Disadvantages to dropping the Bill

– this adds credence to the various suggestions that the SNP has broken too many of the manifesto commitments that carried it into Government in the first place (LIT, dumping student debt, class sizes, PE in schools, free fruit in schools, Scottish Futures Trust). The din will soon be a cacophony, with varying degrees of justification for each pledge.

– a sceptical public may wonder at the lack of urgency from the SNP, urging Scotland to be independent for its economy’s sake, but reluctant to get on with discussing the merits of holding a referendum which would get us there and oddly content to procrastinate on the matter.

– What was the National Conversation for, not to mention the civil service hours spent on referendum questions, if the corresponding Bill wasn’t even going to be put before Parliament? Money has been wasted in the past four years and, given the cuts that are on their way, that could be a damaging mistake if the amount is quantified and significant.

Were Labour to win power next year and the SNP to find themselves coming through their perfect storm and into the calmer but unwanted waters of Opposition with little to nothing to show for it, history may not be kind to the Nationalists with regards its tactics on independence and the 2007-2011 parliamentary term.
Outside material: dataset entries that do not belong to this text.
-- ==== Sys2Proof/Laws/KeepsStep.lean ====
section
/-! SUPPORT. What each operation and command of Machine/Step.lean changes, and that it keeps the invariant. -/
namespace Sys2Proof.Machine

set_option Elab.async false

theorem State.withFetchWord_keeps {s a1 a2} : Keeps [.pending] s (State.withFetchWord s a1 a2) := by
  delta State.withFetchWord
  split
  · exact (Keeps.refl s)
  · refine Keeps.upd_pending ?_ rfl
    exact (Keeps.refl s)

end Sys2Proof.Machine
end

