-- ==== Sys2Proof/Laws/KeepsTileVec.lean ====
section
/-! SUPPORT. What each operation and command of Machine/TileVec.lean changes, and that it keeps the invariant. -/
namespace Sys2Proof.Machine

set_option Elab.async false

theorem execValu_keeps {a0 s} : KeepsOut [.cnt, .hif, .tiles, .links, .trc, .alert] s (execValu a0 s) := by
  delta execValu
  refine out_next ?_
  refine Keeps.after ?_ (tileInstr_keeps ..) rfl
  exact (Keeps.refl s)

theorem execVbcst_keeps {a0 s} : KeepsOut [.cnt, .hif, .tiles, .links, .trc, .alert] s (execVbcst a0 s) := by
  delta execVbcst
  refine out_next ?_
  refine Keeps.after ?_ (tileInstr_keeps ..) rfl
  exact (Keeps.refl s)

theorem execVext_keeps {a0 s} : KeepsOut [.cnt, .hif, .tiles, .links, .trc, .alert] s (execVext a0 s) := by
  delta execVext
  refine out_next ?_
  refine Keeps.after ?_ (tileInstr_keeps ..) rfl
  exact (Keeps.refl s)

theorem execVins_keeps {a0 s} : KeepsOut [.cnt, .hif, .tiles, .links, .trc, .alert] s (execVins a0 s) := by
  delta execVins
  refine out_next ?_
  refine Keeps.after ?_ (tileInstr_keeps ..) rfl
  exact (Keeps.refl s)

theorem execVcmp_keeps {a0 s} : KeepsOut [.cnt, .hif, .tiles, .links, .trc, .alert] s (execVcmp a0 s) := by
  delta execVcmp
  refine out_next ?_
  refine Keeps.after ?_ (tileInstr_keeps ..) rfl
  exact (Keeps.refl s)

theorem macInstr_keeps {a0 a1 a2 s} : Keeps [.cnt, .hif, .tiles, .links, .trc, .alert] s (macInstr a0 a1 a2 s) := by
  delta macInstr
  extract_lets -merge -underBinder +onlyGivenNames x0
  split
  extract_lets -merge -underBinder +onlyGivenNames x1
  refine Keeps.after ?_ (tileInstr_keeps ..) rfl
  refine keeps_ite ?_ ?_
  · refine Keeps.after ?_ (pmuCount_keeps ..) rfl
    exact (Keeps.refl s)
  · exact (Keeps.refl s)

theorem execVmac_keeps {a0 s} : KeepsOut [.cnt, .hif, .tiles, .links, .trc, .alert] s (execVmac a0 s) := by
  delta execVmac
  refine out_next ?_
  refine Keeps.after ?_ (macInstr_keeps ..) rfl
  exact (Keeps.refl s)

theorem execVmacb_keeps {a0 s} : KeepsOut [.cnt, .hif, .tiles, .links, .trc, .alert] s (execVmacb a0 s) := by
  delta execVmacb
  refine out_next ?_
  refine Keeps.after ?_ (macInstr_keeps ..) rfl
  exact (Keeps.refl s)

theorem aopInstr_keeps {a0 a1 a2 s} : Keeps [.cnt, .hif, .tiles, .links, .trc, .alert] s (aopInstr a0 a1 a2 s) := by
  delta aopInstr
  extract_lets -merge -underBinder +onlyGivenNames x0
  refine keeps_ite ?_ ?_
  · refine Keeps.after ?_ (tileInstr_keeps ..) rfl
    exact (Keeps.refl s)
  · refine keeps_ite ?_ ?_
    · refine Keeps.after ?_ (tileInstr_keeps ..) rfl
      exact (Keeps.refl s)
    · exact (Keeps.refl s)

theorem execAopZero_keeps {a0 s} : KeepsOut [.cnt, .hif, .tiles, .links, .trc, .alert] s (execAopZero a0 s) := by
  delta execAopZero
  refine out_next ?_
  refine Keeps.after ?_ (aopInstr_keeps ..) rfl
  exact (Keeps.refl s)

theorem execAopCopy_keeps {a0 s} : KeepsOut [.cnt, .hif, .tiles, .links, .trc, .alert] s (execAopCopy a0 s) := by
  delta execAopCopy
  refine out_next ?_
  refine Keeps.after ?_ (aopInstr_keeps ..) rfl
  exact (Keeps.refl s)

theorem execAopExt_keeps {a0 s} : KeepsOut [.cnt, .hif, .tiles, .links, .trc, .alert] s (execAopExt a0 s) := by
  delta execAopExt
  refine out_next ?_
  refine Keeps.after ?_ (aopInstr_keeps ..) rfl
  exact (Keeps.refl s)

theorem execAopAddv_keeps {a0 s} : KeepsOut [.cnt, .hif, .tiles, .links, .trc, .alert] s (execAopAddv a0 s) := by
  delta execAopAddv
  refine out_next ?_
  refine Keeps.after ?_ (aopInstr_keeps ..) rfl
  exact (Keeps.refl s)

theorem execAopExtf_keeps {a0 s} : KeepsOut [.cnt, .hif, .tiles, .links, .trc, .alert] s (execAopExtf a0 s) := by
  delta execAopExtf
  refine out_next ?_
  refine Keeps.after ?_ (aopInstr_keeps ..) rfl
  exact (Keeps.refl s)

theorem execGrs_keeps {a0 s} : KeepsOut [.cnt, .hif, .tiles, .links, .trc, .alert] s (execGrs a0 s) := by
  delta execGrs
  refine out_next ?_
  refine Keeps.after ?_ (tileInstr_keeps ..) rfl
  exact (Keeps.refl s)

theorem execReq_keeps {a0 s} : KeepsOut [.cnt, .hif, .tiles, .links, .trc, .alert] s (execReq a0 s) := by
  delta execReq
  refine out_next ?_
  refine Keeps.after ?_ (tileInstr_keeps ..) rfl
  exact (Keeps.refl s)

theorem execCvt_keeps {a0 s} : KeepsOut [.cnt, .hif, .tiles, .links, .trc, .alert] s (execCvt a0 s) := by
  delta execCvt
  refine out_next ?_
  refine Keeps.after ?_ (tileInstr_keeps ..) rfl
  exact (Keeps.refl s)

theorem execRcp_keeps {a0 s} : KeepsOut [.cnt, .hif, .tiles, .links, .trc, .alert] s (execRcp a0 s) := by
  delta execRcp
  refine out_next ?_
  refine Keeps.after ?_ (tileInstr_keeps ..) rfl
  exact (Keeps.refl s)

end Sys2Proof.Machine
end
The situation would beg the question – how did a decades-old Nationalist party, having formed the first Government in its history, fail to put a Referendum Bill before Parliament and argue their case for independence in the national Parliament in the full glare of the public and the national media?

I do not know how Holyrood works in detail but, for the SNP’s sake and if there is still time, this Referendum Bill should be put before MSPs as the strawman that it is and Gray, Goldie and Scott should be forced into voting it down. Only then can the opposition leaders be clearly painted as the obstacles to Scots having a say on Scotland’s future.

I am sure historians would pick better words than these but ‘bottled it’ might be the settled historical opinion if this reported rethink on a referendum is realised.

Indeed, Alex Salmond famously claimed that Gordon Brown was ‘the feartie fae Fife’ but the First Minister’s not very brave manoeuvrings with this referendum could ironically peg him as ‘the bottler fae Banff’.

Paradise lost? Power lost? Party leader lost? We could see the SNP selecting a new party leader in mid-2011 if this all goes horribly wrong and, amidst the internal conflict that that would inevitably cause, also the prospect of the Nats remaining in Opposition for a few parliamentary terms to come. Poetic justice perhaps for those outwith the SNP who have so consistently failed to shine in Salmond’s shadow.

This is an enormous decision for the SNP and, while there is still all to play for for the Nats, there is also everything to lose.